Saved data entries:
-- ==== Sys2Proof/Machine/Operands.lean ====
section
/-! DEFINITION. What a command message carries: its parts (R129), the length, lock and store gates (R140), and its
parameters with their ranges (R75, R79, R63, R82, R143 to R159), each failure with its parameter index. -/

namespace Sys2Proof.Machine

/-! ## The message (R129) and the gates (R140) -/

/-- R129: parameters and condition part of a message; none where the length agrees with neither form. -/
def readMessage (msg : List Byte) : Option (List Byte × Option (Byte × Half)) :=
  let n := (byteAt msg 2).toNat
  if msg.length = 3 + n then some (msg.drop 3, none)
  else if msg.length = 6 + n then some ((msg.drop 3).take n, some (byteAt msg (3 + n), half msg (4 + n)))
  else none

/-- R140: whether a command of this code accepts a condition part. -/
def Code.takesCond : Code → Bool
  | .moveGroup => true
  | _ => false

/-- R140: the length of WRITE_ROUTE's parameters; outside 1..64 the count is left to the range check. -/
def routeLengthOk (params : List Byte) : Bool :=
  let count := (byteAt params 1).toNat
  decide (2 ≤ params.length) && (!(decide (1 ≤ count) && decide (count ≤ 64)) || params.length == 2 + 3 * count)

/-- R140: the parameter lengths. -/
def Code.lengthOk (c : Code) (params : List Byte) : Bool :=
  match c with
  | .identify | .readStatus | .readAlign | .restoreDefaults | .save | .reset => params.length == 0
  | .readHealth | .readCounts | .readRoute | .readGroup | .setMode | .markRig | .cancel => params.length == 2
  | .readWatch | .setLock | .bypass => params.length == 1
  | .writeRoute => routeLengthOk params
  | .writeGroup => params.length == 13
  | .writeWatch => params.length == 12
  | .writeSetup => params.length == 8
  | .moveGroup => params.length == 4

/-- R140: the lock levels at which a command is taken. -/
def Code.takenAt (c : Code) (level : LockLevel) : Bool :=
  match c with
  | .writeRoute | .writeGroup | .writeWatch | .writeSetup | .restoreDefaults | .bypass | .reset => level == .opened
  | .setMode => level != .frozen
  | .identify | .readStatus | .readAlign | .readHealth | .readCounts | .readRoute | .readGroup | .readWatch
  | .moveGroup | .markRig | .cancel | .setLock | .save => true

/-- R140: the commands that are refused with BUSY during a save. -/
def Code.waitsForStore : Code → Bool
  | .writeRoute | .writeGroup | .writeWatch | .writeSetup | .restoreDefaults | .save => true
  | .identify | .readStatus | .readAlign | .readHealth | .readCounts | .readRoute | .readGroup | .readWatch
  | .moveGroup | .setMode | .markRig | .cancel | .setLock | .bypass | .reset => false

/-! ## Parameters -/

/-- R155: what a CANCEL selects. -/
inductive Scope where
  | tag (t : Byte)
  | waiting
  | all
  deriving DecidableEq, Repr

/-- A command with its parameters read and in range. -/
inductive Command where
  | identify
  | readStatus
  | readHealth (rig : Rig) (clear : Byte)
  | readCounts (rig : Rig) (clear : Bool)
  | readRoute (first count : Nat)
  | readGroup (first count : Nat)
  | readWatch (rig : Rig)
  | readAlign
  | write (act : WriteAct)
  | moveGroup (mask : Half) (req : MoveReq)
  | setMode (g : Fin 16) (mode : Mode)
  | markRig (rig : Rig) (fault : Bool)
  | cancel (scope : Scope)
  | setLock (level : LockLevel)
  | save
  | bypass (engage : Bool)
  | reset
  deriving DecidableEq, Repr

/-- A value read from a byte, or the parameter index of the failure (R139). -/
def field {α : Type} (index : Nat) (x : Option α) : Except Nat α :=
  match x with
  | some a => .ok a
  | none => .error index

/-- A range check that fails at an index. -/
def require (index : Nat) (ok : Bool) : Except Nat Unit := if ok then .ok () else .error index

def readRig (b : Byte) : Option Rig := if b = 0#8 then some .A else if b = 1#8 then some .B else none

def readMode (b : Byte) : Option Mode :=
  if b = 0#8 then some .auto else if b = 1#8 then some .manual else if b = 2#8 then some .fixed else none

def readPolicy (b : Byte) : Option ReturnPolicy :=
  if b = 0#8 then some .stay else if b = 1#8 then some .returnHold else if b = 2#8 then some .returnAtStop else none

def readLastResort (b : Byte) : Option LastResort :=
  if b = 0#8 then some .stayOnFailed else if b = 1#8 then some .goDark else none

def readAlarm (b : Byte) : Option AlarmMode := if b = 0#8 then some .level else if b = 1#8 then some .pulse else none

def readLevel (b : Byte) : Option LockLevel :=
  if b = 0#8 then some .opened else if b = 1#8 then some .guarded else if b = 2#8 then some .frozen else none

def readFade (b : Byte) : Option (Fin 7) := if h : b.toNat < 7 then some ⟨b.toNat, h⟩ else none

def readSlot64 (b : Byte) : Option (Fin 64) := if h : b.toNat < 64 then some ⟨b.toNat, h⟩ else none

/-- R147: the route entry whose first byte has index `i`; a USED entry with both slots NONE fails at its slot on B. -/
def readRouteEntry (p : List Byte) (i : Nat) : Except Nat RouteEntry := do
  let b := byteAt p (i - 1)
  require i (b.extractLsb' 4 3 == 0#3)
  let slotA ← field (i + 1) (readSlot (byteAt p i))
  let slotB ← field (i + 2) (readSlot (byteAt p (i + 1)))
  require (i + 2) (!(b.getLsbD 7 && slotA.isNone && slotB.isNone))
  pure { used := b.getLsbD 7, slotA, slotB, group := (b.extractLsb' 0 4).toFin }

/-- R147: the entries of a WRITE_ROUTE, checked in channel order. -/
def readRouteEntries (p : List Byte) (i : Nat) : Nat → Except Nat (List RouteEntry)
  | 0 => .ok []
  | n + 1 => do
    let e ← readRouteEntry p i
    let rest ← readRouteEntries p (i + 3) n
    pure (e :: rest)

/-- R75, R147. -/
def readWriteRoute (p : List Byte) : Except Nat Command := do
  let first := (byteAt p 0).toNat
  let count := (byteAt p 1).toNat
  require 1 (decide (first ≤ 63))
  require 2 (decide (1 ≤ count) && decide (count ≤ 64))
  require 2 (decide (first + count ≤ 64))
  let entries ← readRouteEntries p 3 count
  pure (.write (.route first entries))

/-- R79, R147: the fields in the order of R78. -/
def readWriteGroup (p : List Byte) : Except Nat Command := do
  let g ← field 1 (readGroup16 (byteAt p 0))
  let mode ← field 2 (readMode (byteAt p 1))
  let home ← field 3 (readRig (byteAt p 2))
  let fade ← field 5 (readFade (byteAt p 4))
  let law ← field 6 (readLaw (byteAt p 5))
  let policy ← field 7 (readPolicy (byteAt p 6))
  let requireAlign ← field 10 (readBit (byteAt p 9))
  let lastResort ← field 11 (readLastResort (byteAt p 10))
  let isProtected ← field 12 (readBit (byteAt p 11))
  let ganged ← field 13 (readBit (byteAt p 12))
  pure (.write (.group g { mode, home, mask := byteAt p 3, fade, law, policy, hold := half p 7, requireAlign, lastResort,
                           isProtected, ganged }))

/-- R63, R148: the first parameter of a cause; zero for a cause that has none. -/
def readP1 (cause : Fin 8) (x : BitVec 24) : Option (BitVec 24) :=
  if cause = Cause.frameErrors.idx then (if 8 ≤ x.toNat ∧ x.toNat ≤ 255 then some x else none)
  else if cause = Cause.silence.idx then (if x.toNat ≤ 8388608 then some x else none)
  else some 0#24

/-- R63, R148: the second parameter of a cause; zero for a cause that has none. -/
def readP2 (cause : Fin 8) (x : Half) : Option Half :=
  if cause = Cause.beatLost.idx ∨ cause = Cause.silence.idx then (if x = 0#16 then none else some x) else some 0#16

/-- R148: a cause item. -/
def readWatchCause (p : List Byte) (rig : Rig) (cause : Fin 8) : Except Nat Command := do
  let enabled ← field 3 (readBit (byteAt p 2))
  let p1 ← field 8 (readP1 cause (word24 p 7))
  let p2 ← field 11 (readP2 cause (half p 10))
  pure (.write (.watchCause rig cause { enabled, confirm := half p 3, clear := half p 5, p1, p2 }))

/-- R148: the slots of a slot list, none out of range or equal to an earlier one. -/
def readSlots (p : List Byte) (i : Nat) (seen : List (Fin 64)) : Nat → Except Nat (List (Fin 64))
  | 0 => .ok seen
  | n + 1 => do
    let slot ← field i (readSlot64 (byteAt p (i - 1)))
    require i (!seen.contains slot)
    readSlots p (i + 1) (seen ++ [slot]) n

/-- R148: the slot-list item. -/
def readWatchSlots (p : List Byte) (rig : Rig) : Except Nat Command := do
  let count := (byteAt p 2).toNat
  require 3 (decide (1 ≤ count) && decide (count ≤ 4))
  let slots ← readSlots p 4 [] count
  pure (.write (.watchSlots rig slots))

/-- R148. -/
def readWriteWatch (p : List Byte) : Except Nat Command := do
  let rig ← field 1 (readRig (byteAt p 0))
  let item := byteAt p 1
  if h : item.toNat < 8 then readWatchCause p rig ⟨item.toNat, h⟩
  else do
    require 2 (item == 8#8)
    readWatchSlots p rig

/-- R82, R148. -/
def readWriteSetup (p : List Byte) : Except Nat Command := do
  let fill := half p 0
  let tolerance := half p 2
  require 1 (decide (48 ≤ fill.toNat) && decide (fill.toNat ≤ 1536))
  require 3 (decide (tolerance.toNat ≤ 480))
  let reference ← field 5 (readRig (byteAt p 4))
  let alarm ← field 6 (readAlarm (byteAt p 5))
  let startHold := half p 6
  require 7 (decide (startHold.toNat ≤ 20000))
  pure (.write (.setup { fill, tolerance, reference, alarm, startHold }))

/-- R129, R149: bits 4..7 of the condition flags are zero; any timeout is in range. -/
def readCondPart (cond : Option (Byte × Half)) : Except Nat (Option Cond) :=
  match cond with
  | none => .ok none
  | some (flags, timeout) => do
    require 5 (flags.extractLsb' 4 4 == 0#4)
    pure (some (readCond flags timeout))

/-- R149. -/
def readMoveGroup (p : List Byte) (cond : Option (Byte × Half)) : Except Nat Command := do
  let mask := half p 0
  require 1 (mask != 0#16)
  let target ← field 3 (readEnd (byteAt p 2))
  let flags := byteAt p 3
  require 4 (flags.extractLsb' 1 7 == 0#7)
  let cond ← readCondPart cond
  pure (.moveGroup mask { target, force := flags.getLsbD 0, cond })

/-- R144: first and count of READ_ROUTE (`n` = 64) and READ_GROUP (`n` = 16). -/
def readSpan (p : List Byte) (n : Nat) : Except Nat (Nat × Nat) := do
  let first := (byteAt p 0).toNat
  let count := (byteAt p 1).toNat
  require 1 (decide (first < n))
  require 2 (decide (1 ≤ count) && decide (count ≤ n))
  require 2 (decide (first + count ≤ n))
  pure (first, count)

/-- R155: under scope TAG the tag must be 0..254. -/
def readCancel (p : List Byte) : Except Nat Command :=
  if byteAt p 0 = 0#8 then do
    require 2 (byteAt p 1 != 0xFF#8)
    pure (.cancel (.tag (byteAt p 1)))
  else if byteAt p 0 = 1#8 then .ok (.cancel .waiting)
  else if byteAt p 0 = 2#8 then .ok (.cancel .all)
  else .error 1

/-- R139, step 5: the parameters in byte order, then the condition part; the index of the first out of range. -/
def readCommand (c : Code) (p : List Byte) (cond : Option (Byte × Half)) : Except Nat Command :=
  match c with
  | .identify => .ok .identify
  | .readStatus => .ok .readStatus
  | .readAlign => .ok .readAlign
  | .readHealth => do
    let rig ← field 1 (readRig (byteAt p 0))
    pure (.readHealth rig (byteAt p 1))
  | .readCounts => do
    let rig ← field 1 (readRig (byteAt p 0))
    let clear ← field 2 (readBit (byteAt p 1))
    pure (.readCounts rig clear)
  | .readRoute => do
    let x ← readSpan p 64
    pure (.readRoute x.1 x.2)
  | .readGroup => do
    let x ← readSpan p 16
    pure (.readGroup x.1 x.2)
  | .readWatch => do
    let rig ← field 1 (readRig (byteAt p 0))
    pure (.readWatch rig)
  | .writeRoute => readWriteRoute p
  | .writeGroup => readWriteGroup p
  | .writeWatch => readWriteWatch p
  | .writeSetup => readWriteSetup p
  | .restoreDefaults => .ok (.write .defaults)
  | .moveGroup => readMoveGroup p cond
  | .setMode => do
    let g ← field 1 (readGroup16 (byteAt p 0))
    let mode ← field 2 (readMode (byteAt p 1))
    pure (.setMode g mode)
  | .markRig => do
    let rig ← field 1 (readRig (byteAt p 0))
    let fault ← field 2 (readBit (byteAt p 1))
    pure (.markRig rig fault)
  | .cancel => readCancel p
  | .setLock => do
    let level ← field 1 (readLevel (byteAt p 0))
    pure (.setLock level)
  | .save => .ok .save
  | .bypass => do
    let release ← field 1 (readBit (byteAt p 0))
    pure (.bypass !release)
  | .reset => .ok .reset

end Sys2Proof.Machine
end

* * *

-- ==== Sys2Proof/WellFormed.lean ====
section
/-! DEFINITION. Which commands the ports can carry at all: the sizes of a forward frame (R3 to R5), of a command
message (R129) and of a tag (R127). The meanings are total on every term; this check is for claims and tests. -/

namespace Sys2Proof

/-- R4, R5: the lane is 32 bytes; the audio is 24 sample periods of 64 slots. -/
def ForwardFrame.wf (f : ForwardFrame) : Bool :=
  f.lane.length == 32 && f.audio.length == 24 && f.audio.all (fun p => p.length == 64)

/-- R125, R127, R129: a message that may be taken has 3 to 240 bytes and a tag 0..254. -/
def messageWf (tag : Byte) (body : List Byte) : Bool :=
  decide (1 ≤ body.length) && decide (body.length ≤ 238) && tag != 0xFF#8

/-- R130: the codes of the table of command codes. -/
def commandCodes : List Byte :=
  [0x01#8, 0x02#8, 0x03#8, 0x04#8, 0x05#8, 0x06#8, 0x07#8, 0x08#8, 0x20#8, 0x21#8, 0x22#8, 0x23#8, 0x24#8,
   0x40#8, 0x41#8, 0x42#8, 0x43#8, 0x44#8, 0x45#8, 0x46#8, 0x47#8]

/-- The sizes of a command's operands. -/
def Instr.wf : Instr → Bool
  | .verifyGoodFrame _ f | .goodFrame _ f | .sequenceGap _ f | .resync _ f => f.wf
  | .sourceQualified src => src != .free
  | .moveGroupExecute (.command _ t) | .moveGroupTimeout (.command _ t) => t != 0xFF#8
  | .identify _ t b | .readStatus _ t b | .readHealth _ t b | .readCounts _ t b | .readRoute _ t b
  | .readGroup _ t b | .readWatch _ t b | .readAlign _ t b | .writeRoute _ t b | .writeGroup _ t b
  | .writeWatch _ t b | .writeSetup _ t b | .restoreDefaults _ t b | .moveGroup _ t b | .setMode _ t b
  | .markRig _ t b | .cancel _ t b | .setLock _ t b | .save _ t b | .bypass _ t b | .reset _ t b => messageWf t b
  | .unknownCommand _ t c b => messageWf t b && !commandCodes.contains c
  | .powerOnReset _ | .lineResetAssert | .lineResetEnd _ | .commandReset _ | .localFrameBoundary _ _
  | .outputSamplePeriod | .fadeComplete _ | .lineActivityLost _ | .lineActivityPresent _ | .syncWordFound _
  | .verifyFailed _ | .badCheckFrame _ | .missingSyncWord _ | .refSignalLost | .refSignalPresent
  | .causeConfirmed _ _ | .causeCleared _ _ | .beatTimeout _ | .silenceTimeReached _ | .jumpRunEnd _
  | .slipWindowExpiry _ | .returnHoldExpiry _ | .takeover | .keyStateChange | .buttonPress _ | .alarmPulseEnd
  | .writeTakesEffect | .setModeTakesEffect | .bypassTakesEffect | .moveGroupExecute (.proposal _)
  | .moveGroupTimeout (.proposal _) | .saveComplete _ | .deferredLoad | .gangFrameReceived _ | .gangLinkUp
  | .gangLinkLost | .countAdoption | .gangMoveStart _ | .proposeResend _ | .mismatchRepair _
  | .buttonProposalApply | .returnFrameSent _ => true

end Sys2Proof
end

→ **EXERCISE**
Among the entries above, copy exactly only the lines starting with the one containing "-- ==== Sys2Proof/Machine/Operands.lean" and going through the one containing "condition part. -/", both ends included.

→ **RESULT BELOW**
-- ==== Sys2Proof/Machine/Operands.lean ====
section
/-! DEFINITION. What a command message carries: its parts (R129), the length, lock and store gates (R140), and its
parameters with their ranges (R75, R79, R63, R82, R143 to R159), each failure with its parameter index. -/

namespace Sys2Proof.Machine

/-! ## The message (R129) and the gates (R140) -/

/-- R129: parameters and condition part of a message; none where the length agrees with neither form. -/
def readMessage (msg : List Byte) : Option (List Byte × Option (Byte × Half)) :=
  let n := (byteAt msg 2).toNat
  if msg.length = 3 + n then some (msg.drop 3, none)
  else if msg.length = 6 + n then some ((msg.drop 3).take n, some (byteAt msg (3 + n), half msg (4 + n)))
  else none

/-- R140: whether a command of this code accepts a condition part. -/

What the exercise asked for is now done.